## WORK ITEM:
In the records below, find the line with "theorem takeFailure_quiet (k" and the line with "theorem stChksum_quiet (p". Print both exactly, along with every line between them, and no other line.

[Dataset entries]
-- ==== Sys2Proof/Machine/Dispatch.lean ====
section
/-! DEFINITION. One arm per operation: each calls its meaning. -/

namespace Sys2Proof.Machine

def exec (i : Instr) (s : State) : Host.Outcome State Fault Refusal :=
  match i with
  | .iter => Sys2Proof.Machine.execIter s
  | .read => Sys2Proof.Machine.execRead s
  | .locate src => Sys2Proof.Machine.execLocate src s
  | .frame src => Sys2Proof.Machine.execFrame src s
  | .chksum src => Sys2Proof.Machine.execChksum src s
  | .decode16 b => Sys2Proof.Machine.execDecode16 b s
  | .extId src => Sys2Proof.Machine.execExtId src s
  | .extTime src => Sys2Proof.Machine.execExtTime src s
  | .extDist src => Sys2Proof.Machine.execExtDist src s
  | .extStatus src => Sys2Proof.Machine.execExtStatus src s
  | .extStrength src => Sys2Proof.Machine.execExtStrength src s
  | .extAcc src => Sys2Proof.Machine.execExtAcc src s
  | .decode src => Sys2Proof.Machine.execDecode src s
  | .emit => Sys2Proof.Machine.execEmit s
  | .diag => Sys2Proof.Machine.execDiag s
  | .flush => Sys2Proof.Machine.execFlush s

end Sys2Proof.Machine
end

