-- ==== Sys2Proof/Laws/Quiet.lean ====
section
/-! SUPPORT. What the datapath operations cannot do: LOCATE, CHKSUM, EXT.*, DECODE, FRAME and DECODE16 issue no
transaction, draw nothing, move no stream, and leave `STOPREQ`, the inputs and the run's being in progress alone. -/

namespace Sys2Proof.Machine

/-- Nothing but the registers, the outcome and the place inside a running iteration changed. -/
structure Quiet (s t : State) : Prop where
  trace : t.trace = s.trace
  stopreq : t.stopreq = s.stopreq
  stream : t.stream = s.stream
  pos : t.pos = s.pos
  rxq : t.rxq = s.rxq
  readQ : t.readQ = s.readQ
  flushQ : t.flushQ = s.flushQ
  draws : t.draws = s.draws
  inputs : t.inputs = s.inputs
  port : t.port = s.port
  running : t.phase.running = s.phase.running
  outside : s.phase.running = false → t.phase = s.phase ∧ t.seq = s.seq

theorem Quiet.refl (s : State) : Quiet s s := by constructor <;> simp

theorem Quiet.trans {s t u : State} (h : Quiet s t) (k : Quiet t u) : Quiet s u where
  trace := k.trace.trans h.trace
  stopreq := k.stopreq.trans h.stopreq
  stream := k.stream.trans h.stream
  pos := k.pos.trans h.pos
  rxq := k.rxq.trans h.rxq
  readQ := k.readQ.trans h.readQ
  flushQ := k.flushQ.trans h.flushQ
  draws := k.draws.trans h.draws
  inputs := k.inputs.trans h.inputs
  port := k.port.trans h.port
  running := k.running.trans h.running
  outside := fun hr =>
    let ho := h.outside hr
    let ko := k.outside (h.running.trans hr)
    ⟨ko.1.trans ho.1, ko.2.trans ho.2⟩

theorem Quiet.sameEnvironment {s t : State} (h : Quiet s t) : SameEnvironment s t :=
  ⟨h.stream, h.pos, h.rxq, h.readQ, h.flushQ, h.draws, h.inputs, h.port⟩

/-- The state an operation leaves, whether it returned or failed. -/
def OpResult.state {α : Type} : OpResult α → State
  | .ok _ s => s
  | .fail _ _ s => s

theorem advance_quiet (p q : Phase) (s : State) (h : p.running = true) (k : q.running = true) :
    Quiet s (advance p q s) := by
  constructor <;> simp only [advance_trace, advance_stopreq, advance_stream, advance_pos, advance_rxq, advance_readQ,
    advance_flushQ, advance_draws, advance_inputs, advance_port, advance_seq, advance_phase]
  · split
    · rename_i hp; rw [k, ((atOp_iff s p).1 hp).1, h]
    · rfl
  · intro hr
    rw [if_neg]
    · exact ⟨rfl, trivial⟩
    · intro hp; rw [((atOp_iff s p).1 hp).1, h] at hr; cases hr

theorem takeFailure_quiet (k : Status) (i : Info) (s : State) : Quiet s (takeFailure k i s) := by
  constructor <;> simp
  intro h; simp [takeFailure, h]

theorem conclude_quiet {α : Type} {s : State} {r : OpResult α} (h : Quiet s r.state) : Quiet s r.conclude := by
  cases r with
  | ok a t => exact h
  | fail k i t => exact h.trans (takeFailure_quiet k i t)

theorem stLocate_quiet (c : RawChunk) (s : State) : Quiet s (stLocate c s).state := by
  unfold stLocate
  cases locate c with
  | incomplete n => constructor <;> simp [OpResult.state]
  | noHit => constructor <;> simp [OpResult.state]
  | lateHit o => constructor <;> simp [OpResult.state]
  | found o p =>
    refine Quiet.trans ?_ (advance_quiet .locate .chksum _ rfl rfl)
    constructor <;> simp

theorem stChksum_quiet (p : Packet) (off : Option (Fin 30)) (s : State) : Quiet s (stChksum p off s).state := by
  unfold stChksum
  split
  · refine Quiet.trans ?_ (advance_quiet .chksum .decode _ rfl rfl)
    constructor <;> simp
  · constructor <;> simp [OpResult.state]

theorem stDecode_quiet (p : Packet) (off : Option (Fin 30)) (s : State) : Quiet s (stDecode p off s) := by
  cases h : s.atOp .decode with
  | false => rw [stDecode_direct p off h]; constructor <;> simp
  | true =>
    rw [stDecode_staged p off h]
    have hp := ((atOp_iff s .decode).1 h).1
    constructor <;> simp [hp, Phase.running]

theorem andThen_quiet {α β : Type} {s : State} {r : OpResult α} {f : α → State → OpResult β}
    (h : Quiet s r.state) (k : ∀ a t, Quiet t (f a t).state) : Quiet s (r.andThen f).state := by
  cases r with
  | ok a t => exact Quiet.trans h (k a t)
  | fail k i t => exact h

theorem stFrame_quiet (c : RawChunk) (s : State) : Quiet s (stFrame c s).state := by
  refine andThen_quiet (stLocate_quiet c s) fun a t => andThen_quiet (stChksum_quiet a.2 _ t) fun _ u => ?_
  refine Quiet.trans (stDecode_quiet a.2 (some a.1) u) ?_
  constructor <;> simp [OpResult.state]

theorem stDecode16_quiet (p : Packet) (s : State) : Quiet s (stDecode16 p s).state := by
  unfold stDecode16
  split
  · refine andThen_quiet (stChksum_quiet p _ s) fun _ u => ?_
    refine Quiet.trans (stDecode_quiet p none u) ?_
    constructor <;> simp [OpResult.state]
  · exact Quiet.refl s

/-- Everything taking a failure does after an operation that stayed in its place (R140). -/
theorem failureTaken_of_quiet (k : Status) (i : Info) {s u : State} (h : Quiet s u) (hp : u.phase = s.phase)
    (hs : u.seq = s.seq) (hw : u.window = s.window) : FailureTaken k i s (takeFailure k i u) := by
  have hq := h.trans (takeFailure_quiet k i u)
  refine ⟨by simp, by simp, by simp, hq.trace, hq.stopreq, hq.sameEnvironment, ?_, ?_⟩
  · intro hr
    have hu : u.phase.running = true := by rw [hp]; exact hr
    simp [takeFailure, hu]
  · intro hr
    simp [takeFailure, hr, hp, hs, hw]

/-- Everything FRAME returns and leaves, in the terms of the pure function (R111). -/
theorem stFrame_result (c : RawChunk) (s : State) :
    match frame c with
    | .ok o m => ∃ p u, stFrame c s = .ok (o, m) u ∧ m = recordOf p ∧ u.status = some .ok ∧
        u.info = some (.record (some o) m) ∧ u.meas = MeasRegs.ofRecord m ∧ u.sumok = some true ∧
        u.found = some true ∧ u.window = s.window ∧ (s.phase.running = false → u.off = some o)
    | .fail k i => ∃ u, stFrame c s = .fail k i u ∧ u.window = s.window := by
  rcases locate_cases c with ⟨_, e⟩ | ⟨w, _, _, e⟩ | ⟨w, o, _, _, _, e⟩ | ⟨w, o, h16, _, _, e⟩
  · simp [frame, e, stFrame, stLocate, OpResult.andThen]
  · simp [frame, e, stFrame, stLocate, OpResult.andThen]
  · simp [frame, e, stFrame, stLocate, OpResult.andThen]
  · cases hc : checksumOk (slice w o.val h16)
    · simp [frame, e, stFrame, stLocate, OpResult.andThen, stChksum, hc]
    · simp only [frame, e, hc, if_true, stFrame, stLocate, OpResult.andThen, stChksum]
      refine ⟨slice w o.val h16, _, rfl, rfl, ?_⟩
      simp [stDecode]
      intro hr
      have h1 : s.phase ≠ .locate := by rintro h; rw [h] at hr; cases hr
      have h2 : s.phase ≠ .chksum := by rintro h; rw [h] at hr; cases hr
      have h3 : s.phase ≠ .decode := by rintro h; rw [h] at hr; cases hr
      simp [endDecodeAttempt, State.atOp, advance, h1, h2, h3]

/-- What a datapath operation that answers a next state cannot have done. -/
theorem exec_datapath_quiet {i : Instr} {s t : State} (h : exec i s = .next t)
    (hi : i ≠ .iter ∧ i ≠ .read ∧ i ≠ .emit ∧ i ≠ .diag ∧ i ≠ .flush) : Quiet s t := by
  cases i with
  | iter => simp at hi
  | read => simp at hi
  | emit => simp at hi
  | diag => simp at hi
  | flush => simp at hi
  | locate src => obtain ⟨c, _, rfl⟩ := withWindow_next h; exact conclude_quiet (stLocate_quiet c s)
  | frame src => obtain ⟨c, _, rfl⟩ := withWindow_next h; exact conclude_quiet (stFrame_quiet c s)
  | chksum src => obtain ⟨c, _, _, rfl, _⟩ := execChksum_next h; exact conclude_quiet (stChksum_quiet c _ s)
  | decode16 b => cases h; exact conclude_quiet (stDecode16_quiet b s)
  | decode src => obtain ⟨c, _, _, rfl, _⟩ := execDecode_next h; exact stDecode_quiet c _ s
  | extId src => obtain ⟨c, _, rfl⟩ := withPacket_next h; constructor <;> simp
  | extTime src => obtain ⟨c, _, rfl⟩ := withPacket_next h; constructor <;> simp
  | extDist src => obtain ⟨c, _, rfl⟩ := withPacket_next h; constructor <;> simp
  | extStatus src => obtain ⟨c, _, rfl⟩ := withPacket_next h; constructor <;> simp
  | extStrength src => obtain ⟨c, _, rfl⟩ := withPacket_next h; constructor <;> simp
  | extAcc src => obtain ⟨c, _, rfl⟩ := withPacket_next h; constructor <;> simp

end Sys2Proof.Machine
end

## EXERCISE RESPONSE:
theorem takeFailure_quiet (k : Status) (i : Info) (s : State) : Quiet s (takeFailure k i s) := by
  constructor <;> simp
  intro h; simp [takeFailure, h]

theorem conclude_quiet {α : Type} {s : State} {r : OpResult α} (h : Quiet s r.state) : Quiet s r.conclude := by
  cases r with
  | ok a t => exact h
  | fail k i t => exact h.trans (takeFailure_quiet k i t)

theorem stLocate_quiet (c : RawChunk) (s : State) : Quiet s (stLocate c s).state := by
  unfold stLocate
  cases locate c with
  | incomplete n => constructor <;> simp [OpResult.state]
  | noHit => constructor <;> simp [OpResult.state]
  | lateHit o => constructor <;> simp [OpResult.state]
  | found o p =>
    refine Quiet.trans ?_ (advance_quiet .locate .chksum _ rfl rfl)
    constructor <;> simp

theorem stChksum_quiet (p : Packet) (off : Option (Fin 30)) (s : State) : Quiet s (stChksum p off s).state := by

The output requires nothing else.